Higher Payouts Seen For Banking, Equity Groups
Year-end bonuses for investment banking groups remain on track to climb 10 - 20 percent above last year's robust levels, notwithstanding the debt crunch that hammered bottom lines and put a damper on new jumbo LBOs, a new report concludes.
Other Wall Street sectors poised for double-digit bonus growth this year include prime brokerage (15 percent), equity asset management (10 - 15 percent), high net worth (10 percent), equity derivatives (20 percent) and private equity (20 percent plus), says the report from Johnson Associates, a widely quoted compensation consultant. Even fixed-income derivatives are projected to pay out 10 percent more per employee than last year.
The sub-prime blowup and its fallout will weigh heavily on bonuses pools for "plain-vanilla" fixed-income departments, according to Johnson's "Third Quarter Trends and Year-End Projections" report, dated Nov. 1. Those groups will be paid 5 - 15 percent less per head than last year, the report predicts. Three months ago, when the credit crunch was just starting to be felt, Johnson had projected full-year bonuses for fixed-income groups would be flat with 2006.
Fixed-income contributed only 25 percent of investment banking net revenue among seven bulge-bracket banks for the year to date - a steep decline from 33 percent in the same period last year. Equity's share grew to 24 percent from 20 percent.
Downward Revisions
Johnson's latest year-end payout projections for most sectors are below what was envisioned three months ago. Average bonuses for "staff positions" are now projected to come in roughly flat (down 2 percent to up 5 percent) with 2006. In Johnson's second-quarter report, dated Aug. 9, they were seen rising 10 percent. Similarly, bonuses for senior management in various investment banks is projected to come in down 15 percent to up 5 percent from last year; the second-quarter report called for a 5 percent year-to-year increase. Bonuses for commercial and retail banking groups, including senior management at commercial banks, also are seen flat to lower versus 2006.
The figures describe the broad landscape among firms. Individual firms' payouts will vary based on their degree of exposure to troubled mortgage and credit markets, Johnson says. Strength in derivatives and international (M&A) advisory are other areas that will differentiate among firms. "Because (the) fourth-quarter outlook has changed from positive to a 'wild card,' incentive messages have been cautious as firms try to set expectations internally," the report says.
A column graph indicates company-wide bonus pools for 10 unnamed "major investment and commercial banks" range from 20 percent above 2006 for the best-performing institution, to 10 percent below 2006 for the worst-performing institution, with a median of about plus 4 percent.
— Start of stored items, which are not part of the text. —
/-- Deliver the sense streams of channel `c` for the index in progress (R326): present while SENSE_OK is 1. The stream
path's coefficients are not printed, so the values are free (log entry 2). -/
def State.senseStreams (s : State) (c : Nat) : State :=
  if s.fld (mFld MLT_CH_STAT_SENSE_OK c) = 1 then
    let (v, s) := s.free 72
    let (i, s) := s.free 72
    let s := s.deliver (1120 + 2 * c) (some v) s.idx s.trs.now
    (s.deliver (1121 + 2 * c) (some i) s.idx s.trs.now).onChan c fun k => { k with iNow := some i }
  else s.onChan c fun k => { k with iNow := none }

/-- Mallet at a sample tick (R326, R334, R336, R339, R340). -/
def State.mltTick (s : State) : State :=
  if s.mltOn then
    let s := (List.range 64).foldl (fun s c =>
      let k := s.chan c
      let s := s.setFld (mFld MLT_CH_STAT_LIMITING c) (if k.limTick then 1 else 0)
      let s := s.onChan c fun k => { k with limTick := false }
      let s := s.senseStreams c
      if k.goRun then s.enterRun c else s) s
    (List.range 64).foldl (fun s c => if s.lead c = c then s.thermal c else s) s
  else s

/-- Mallet takes the drive sample of channel `c` for index `n` (R327); the odd channel of a pair discards it (R342). -/
def State.mltTake (s : State) (c n : Nat) : State :=
  if ¬ s.powered 21 then s else
  let (v, s) := s.takeSink (1056 + c) n
  s.onChan c fun k => { k with drive := v }

/-- SENSE_OFFSET_CAL (18 R422): offsets in S8.63, kept in RUN and HELD and while HOLD_CAL is 1. The active engine of a pair
decides them and forwards them. -/
def execSenseOffsetCal (c : Fin 64) (offV offI : Int) (s : State) : Res :=
  let st := s.chState (s.lead c)
  .next (if s.mltOn ∧ s.rd SVC_CTRL &&& 1 = 0 ∧ (st = 0 ∨ st = 2 ∨ st = 5 ∨ st = 6) ∧ s.mltDecides then
    let s := s.onChan c fun k => { k with offV := offV, offI := offI }
    s.tell 5 (256 + c) s.idx (beBytes 9 (BitVec.ofInt 72 offV).toNat ++ beBytes 9 (BitVec.ofInt 72 offI).toNat)
  else s)

/-- A batch whose last channel has left DIAG ends (R333), on an engine that adopts its peer's decisions. -/
def State.adoptEnd (s : State) (b : Nat) : State :=
  if s.batchChans b ≠ [] then s
  else (if b % 2 = 1 then s.setFld MLT_DIAG_CMD_START 0 else s).evt 0xD0 0

/-- Channel `c` adopts state `st`, as its peer's channel entered it (R324); within SHUTDOWN it adopts the retry that begins, or
the wait after one. -/
def State.adoptState (s : State) (c st : Nat) (retry : Bool) : State :=
  let old := s.chState c
  if s.lead c ≠ c then s
  else if old = st then
    if st ≠ 5 then s
    else if retry then (s.onChan c fun k => { k with waiting := false }).beginTests c 0 none true
    else s.onChan c fun k => { k with diag := none, waiting := true }
  else
    let batch := (s.chan c).diag.map fun d => d.batch
    let started := s.fld MLT_DIAG_CMD_START == 1
    let on := s.onChan c fun k => { k with en := true, cold := k.cold || old == 0 }
    let s := match st with
      | 0 => s.chanOff c
      | 1 => (if started then s.beginTests c (2 * s.idx + 1) (some old) false else on.beginTests c (2 * s.idx) none false).setChan
          c 1
      | 2 => on.arm c
      | 3 => s.enterRun c
      | 4 => ((s.abortSweep c).onChan c fun k => { k with en := false }).setChan c 4
      | 5 => ((((s.gatesLow c).abortSweep c).bump (mFld ⟨MLT_CNT, 15, 8⟩ c)).evt (mPage c) 0 |>.onChan c fun k => { k with
          shutNow := true, goRun := false, diag := none, waiting := true }).setChan c 5
      | _ => ((s.gatesLow c).onChan c fun k => { k with diag := none, waiting := false }).setChan c st
    match old, batch with
    | 1, some b => (s.onChan c fun k => { k with diag := none }).adoptEnd b
    | _, _ => s

/-- Channel `c` adopts its peer's diagnostic results, and how far its own run has come with them (R324, R332). -/
def State.adoptDiag (s : State) (c res r : Nat) : State :=
  let s := (s.wrN (MLT_DIAG_RES + 0x1000 * c) res).wrN (MLT_DIAG_R + 0x1000 * c) r
  let codes := [1, 2, 3, 4, 5].map fun t => s.fld (diagFld t c)
  let n := (codes.takeWhile fun x => x == 1).length
  let failed := decide (1 < codes.getD n 0)
  s.onDiag c fun d => { d with test := n + 1, sub := 0, failed := failed, done := failed || decide (n = 5) }

/-- A forwarded Mallet decision (16 R385): a channel's status, its offsets, or its diagnostic results. -/
def State.mltDecision (s : State) (item data : Nat) : State :=
  if 512 ≤ item then s.adoptDiag (item % 64) (data % 2 ^ 32) (data / 2 ^ 32 % 2 ^ 32)
  else if 256 ≤ item then
    s.onChan (item % 256) fun k => { k with
      offV := (BitVec.ofNat 72 (data / 2 ^ 72)).toInt, offI := (BitVec.ofNat 72 data).toInt }
  else
    let used := bitsNat data 25 18
    let retry := decide (s.fld (mFld MLT_CH_STAT_RETRY_USED item) < used)
    ((s.setFld (mFld MLT_CH_STAT_CAUSE item) (bitsNat data 28 26)).setFld (mFld MLT_CH_STAT_RETRY_USED item) used).adoptState
      item (bitsNat data 31 29) retry

end Sys2Proof.Machine
end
Despite many downward revisions from last quarter, Johnson's latest projections on the whole are more optimistic than either the views of other forecasters or the mood in the trenches. For example, the New York State Comptroller's office recently predicted that the industry-wide bonus pool for 2007 will decline 10 percent from last year's record high $23.9 billion.
Alan Johnson, the consulting firm's managing director, says 2007 payouts will be propped up by stellar profits from the first half of the year. But now that the bond structuring and LBO financing desks that generated a big chunk of those first-half profits are largely silent, he says the industry outlook for 2008 is considerably darker.